● **Exercise directions**:
Please copy the leading lines of the entries below exactly, concluding with the line in which "R403, R404), vector" occurs.
BEGIN Available data
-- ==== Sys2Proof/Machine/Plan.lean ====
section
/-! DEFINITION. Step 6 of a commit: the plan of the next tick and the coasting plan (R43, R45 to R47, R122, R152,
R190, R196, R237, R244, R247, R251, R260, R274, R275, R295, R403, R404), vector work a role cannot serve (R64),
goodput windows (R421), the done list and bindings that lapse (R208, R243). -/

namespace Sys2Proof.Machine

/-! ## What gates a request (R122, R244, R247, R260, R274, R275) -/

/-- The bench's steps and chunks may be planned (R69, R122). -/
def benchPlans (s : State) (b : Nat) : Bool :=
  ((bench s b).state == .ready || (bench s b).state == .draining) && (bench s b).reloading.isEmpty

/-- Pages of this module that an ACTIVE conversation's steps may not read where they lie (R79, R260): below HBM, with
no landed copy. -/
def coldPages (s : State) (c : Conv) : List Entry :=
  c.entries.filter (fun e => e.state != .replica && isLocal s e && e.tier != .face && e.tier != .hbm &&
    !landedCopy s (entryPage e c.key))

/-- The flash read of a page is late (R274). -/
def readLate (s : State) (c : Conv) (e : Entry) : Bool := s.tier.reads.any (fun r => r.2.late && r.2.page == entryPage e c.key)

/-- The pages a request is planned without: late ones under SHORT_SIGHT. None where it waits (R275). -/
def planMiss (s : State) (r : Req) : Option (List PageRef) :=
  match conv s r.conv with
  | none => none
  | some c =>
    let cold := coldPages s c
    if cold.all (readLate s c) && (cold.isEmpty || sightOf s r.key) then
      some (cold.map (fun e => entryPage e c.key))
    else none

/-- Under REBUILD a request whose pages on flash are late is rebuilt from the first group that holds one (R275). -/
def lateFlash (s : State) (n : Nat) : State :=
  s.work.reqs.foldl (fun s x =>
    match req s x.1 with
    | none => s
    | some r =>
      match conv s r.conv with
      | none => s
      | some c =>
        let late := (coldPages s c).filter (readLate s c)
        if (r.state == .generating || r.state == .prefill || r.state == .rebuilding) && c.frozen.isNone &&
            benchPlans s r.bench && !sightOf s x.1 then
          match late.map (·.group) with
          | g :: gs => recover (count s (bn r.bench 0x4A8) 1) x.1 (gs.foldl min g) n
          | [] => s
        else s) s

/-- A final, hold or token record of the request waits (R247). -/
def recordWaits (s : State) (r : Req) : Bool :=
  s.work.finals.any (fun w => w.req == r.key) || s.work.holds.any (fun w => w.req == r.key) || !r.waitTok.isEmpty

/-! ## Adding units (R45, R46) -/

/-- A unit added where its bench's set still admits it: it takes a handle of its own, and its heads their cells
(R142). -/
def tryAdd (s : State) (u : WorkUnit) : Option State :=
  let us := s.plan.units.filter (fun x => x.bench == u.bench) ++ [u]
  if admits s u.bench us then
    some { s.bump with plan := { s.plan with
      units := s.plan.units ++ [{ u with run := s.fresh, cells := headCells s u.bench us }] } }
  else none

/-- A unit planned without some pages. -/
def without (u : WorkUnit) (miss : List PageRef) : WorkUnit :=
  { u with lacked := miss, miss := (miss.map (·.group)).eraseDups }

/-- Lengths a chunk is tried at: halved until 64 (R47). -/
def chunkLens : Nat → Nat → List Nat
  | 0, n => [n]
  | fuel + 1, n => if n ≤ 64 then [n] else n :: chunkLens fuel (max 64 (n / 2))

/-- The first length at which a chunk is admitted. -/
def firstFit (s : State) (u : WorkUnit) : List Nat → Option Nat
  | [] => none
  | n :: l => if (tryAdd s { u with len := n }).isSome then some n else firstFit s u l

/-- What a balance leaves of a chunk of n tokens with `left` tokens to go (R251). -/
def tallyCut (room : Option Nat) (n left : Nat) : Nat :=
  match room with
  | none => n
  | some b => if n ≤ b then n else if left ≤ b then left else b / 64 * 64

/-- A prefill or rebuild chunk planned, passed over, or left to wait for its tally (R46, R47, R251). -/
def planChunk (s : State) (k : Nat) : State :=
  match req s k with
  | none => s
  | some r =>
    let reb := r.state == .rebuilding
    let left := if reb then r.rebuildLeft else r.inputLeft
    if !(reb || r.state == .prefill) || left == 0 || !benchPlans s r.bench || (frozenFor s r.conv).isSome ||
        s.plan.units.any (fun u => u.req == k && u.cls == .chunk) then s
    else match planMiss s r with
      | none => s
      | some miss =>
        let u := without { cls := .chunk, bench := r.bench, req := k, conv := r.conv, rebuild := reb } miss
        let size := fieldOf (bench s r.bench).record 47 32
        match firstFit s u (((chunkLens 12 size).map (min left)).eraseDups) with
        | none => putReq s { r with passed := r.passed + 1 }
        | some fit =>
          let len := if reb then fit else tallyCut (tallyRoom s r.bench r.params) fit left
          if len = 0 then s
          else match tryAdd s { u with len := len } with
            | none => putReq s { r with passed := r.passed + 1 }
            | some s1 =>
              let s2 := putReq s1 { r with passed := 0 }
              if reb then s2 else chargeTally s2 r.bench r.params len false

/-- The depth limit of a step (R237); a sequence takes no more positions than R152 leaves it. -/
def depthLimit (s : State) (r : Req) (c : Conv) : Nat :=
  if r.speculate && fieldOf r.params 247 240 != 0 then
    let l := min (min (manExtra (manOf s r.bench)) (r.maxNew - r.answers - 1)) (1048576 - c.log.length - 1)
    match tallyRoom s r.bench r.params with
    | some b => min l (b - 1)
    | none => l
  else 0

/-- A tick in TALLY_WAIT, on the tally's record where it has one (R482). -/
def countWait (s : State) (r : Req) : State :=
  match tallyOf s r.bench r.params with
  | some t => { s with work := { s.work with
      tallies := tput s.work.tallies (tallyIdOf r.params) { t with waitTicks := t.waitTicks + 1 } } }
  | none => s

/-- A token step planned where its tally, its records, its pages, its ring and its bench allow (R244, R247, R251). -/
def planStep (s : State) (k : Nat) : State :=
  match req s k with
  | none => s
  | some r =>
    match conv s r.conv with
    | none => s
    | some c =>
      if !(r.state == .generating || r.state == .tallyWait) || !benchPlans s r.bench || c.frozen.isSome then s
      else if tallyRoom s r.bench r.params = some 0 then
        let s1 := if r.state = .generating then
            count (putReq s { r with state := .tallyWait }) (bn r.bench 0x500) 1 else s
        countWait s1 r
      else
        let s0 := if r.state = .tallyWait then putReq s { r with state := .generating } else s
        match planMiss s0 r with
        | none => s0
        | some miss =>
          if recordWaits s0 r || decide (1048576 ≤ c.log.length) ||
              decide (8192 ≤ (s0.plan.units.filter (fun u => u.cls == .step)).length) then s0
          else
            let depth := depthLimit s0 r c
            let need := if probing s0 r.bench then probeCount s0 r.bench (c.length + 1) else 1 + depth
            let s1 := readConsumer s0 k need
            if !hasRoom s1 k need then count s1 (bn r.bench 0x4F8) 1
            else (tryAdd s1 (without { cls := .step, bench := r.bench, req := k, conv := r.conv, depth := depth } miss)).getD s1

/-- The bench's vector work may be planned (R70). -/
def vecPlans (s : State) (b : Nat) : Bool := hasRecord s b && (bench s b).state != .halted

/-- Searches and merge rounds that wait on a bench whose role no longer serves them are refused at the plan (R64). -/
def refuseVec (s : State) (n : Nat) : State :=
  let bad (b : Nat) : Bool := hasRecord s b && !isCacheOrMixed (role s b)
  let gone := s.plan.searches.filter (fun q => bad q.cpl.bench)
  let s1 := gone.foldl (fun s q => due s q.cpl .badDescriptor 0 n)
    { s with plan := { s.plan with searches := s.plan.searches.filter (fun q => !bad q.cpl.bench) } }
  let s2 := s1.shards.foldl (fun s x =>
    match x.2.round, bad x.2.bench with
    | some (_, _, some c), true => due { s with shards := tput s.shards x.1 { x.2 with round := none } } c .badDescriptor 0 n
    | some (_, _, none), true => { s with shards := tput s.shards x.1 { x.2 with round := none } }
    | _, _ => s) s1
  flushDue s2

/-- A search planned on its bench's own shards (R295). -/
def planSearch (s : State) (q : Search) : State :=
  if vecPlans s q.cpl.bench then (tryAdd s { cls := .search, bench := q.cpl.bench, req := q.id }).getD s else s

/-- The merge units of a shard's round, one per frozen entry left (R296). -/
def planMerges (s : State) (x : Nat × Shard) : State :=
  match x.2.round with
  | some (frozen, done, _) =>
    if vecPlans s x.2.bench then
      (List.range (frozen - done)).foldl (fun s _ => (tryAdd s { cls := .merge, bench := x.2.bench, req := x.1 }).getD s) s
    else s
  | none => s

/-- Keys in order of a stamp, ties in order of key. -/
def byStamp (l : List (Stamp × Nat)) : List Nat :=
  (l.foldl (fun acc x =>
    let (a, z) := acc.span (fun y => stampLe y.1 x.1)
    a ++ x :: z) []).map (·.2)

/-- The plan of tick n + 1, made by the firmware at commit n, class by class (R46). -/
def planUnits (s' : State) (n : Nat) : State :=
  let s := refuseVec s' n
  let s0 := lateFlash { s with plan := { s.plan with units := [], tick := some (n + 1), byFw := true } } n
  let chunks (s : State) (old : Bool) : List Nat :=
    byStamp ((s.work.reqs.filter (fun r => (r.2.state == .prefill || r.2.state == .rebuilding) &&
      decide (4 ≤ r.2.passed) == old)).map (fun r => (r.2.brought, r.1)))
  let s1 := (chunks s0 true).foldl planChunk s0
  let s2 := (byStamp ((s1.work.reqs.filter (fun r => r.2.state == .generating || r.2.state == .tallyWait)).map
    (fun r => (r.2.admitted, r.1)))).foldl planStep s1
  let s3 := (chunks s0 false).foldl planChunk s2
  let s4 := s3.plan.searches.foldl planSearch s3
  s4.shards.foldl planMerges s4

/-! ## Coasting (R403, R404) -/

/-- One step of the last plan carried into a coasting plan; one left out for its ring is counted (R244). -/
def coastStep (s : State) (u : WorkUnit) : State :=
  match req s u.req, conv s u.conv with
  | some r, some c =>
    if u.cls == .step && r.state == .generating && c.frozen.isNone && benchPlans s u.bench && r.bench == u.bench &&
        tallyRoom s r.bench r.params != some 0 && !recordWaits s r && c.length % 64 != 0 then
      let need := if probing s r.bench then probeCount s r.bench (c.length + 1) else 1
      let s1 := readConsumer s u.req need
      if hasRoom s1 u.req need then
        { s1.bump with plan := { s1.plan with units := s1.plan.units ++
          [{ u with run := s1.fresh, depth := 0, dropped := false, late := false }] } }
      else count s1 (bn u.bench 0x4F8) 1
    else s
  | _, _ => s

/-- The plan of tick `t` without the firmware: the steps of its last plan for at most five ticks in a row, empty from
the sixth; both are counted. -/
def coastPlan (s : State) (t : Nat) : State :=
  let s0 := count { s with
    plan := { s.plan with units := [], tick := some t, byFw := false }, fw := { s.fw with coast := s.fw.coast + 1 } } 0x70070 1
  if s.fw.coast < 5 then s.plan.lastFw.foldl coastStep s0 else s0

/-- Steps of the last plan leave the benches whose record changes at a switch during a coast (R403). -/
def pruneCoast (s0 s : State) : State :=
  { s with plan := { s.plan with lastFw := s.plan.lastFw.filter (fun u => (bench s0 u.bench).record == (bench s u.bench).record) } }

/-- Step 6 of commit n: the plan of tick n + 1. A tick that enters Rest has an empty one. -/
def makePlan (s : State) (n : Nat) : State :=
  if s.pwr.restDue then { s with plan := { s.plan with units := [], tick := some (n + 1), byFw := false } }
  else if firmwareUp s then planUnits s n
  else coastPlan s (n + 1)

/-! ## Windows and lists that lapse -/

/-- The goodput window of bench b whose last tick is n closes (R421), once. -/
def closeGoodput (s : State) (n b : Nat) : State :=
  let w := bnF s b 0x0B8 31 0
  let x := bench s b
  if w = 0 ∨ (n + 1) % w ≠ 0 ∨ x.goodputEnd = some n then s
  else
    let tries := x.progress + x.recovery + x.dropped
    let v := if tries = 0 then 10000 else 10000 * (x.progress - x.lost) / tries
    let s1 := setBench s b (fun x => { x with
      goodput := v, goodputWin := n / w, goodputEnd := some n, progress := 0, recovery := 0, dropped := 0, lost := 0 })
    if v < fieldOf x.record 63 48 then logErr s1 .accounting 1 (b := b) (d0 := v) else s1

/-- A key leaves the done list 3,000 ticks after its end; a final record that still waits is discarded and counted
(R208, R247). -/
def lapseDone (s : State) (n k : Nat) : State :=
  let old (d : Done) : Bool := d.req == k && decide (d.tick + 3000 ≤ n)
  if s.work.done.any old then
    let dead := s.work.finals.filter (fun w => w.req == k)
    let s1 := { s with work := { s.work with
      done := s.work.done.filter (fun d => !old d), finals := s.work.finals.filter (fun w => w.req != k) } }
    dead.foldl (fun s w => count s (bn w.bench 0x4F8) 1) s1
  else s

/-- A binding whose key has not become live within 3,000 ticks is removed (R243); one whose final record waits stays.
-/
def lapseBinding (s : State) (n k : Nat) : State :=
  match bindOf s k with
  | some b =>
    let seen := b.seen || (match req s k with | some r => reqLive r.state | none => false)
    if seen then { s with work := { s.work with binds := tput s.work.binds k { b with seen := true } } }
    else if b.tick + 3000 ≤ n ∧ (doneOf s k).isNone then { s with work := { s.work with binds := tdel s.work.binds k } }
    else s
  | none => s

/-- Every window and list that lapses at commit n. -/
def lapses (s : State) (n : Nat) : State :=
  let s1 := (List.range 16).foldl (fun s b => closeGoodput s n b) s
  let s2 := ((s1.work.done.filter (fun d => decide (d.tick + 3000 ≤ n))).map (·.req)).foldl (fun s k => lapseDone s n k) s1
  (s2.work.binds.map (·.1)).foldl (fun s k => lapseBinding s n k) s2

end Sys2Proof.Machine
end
END Available data
● **Response area**:
-- ==== Sys2Proof/Machine/Plan.lean ====
section
/-! DEFINITION. Step 6 of a commit: the plan of the next tick and the coasting plan (R43, R45 to R47, R122, R152,
R190, R196, R237, R244, R247, R251, R260, R274, R275, R295, R403, R404), vector work a role cannot serve (R64),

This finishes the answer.